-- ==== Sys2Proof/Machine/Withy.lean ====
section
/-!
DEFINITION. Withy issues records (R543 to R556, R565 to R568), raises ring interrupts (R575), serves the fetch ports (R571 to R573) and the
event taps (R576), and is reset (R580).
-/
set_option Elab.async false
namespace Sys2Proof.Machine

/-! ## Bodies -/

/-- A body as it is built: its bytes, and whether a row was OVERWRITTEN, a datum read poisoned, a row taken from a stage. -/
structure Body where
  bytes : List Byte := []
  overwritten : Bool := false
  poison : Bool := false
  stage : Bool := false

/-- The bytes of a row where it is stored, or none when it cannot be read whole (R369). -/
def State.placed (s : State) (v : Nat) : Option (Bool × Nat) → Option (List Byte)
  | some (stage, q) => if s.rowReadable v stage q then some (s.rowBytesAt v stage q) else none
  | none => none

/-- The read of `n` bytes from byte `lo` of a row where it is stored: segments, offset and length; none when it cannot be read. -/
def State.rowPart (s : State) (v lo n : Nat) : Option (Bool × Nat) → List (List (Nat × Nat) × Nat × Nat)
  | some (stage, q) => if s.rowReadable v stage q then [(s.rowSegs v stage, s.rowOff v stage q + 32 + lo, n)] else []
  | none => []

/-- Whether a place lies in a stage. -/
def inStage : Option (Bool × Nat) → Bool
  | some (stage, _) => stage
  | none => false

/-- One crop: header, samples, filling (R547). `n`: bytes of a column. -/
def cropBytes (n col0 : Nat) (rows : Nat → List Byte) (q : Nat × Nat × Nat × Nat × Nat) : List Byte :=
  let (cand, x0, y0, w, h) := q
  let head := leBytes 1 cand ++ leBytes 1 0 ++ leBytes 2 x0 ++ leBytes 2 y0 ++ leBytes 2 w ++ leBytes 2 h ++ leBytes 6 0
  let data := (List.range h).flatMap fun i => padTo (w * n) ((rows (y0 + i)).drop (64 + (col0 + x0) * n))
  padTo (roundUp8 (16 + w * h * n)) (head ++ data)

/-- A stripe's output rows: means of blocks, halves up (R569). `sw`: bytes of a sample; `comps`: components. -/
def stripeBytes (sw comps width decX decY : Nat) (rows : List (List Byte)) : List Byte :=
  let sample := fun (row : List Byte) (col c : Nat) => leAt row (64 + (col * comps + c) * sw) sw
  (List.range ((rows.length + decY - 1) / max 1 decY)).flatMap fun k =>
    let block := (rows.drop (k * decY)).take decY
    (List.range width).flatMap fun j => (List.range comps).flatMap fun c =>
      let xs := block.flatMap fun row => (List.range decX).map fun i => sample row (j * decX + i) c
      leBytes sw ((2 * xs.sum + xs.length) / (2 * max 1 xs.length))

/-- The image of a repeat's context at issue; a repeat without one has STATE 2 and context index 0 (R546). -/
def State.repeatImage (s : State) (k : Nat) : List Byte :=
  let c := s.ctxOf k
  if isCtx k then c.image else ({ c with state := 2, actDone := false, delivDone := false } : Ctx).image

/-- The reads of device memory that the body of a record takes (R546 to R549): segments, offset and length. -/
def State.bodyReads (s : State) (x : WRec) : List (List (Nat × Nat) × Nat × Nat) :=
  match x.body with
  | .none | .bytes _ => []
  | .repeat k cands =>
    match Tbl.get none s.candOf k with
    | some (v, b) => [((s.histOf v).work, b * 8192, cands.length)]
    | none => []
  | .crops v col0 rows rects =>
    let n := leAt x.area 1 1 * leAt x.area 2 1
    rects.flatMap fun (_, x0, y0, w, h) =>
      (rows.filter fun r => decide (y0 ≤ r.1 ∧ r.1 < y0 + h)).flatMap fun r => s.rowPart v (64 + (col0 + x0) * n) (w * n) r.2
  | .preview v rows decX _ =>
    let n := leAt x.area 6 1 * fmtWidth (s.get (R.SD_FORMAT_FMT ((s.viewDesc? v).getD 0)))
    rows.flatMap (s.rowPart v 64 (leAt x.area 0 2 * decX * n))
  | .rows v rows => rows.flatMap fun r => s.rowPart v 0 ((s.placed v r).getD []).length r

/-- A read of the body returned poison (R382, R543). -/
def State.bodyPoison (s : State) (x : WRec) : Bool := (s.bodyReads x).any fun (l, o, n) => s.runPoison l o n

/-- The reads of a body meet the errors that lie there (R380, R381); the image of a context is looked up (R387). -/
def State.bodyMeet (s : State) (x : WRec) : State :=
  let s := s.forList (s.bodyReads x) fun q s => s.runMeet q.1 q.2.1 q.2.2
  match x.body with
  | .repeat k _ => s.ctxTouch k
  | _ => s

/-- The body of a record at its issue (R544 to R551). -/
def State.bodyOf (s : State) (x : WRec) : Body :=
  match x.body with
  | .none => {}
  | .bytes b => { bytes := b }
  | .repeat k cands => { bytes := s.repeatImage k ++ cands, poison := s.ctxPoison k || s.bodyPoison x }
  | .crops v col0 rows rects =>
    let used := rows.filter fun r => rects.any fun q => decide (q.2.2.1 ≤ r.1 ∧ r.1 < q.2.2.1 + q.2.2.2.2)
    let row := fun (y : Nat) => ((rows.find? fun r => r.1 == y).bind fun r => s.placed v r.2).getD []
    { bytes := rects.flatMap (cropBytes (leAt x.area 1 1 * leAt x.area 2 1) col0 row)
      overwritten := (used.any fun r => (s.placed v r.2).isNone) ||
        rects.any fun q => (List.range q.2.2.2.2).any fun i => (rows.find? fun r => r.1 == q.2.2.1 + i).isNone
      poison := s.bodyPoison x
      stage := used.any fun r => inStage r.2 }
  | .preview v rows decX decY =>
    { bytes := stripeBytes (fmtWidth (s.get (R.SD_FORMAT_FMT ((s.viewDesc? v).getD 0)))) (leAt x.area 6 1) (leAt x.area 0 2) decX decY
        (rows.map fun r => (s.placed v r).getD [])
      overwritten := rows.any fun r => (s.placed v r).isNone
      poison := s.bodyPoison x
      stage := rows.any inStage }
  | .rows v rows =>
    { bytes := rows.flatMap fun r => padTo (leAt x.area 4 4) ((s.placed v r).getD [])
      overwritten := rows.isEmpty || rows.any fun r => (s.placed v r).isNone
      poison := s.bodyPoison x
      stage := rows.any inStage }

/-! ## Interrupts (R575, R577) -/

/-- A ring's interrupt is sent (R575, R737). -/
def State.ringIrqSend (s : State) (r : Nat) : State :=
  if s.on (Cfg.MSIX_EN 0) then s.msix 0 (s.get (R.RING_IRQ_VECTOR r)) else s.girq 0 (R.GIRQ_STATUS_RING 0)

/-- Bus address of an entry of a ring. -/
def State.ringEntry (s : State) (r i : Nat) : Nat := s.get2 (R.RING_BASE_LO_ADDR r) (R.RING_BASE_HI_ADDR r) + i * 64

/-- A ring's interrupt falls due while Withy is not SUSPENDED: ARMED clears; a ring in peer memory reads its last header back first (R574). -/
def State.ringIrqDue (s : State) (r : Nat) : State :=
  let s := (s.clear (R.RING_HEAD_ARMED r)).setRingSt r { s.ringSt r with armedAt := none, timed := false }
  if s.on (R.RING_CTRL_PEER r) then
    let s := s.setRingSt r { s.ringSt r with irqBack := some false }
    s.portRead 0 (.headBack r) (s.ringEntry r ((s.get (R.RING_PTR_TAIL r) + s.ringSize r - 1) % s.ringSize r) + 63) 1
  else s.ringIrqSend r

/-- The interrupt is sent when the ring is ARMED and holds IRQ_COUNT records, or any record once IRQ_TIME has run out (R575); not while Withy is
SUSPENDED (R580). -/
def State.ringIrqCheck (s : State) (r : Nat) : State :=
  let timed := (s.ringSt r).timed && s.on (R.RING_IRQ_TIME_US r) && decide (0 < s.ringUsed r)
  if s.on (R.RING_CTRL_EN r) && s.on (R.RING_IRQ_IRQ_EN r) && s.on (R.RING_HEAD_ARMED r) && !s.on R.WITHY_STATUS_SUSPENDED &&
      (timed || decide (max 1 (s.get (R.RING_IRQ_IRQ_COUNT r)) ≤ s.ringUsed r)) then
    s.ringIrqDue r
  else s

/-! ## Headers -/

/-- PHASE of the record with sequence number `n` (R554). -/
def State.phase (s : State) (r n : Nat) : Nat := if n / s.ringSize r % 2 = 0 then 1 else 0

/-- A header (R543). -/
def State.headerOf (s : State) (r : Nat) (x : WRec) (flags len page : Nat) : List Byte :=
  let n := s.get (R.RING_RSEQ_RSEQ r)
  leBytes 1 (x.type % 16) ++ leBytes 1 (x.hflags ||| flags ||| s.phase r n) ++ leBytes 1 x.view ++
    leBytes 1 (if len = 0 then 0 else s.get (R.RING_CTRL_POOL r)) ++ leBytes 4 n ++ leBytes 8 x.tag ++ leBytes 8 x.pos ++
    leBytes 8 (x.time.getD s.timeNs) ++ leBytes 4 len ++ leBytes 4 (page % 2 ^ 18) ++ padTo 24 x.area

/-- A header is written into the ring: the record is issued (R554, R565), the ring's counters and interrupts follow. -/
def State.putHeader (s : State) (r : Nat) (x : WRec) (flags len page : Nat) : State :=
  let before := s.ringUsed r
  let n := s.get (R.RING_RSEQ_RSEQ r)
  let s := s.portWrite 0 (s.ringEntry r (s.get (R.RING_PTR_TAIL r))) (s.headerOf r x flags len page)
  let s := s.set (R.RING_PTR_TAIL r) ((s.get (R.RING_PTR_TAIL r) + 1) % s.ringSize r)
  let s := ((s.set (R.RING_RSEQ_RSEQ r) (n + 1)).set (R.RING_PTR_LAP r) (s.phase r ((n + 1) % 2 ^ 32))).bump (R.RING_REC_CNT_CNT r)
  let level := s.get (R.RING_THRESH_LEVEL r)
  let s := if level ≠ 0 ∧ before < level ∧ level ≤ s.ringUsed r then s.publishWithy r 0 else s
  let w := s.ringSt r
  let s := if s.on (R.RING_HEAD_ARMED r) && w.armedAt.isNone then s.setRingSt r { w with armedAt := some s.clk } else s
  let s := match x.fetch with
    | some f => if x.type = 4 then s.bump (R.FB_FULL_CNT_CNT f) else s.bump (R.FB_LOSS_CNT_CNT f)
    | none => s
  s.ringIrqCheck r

▶ WHAT TO PRODUCE
Restate, word for word and with nothing added, the lines from the first line of the listing through the one where "set_option Elab.async false" stands.

▶ RESULT BELOW
-- ==== Sys2Proof/Machine/Withy.lean ====
section
/-!
DEFINITION. Withy issues records (R543 to R556, R565 to R568), raises ring interrupts (R575), serves the fetch ports (R571 to R573) and the
event taps (R576), and is reset (R580).
-/
set_option Elab.async false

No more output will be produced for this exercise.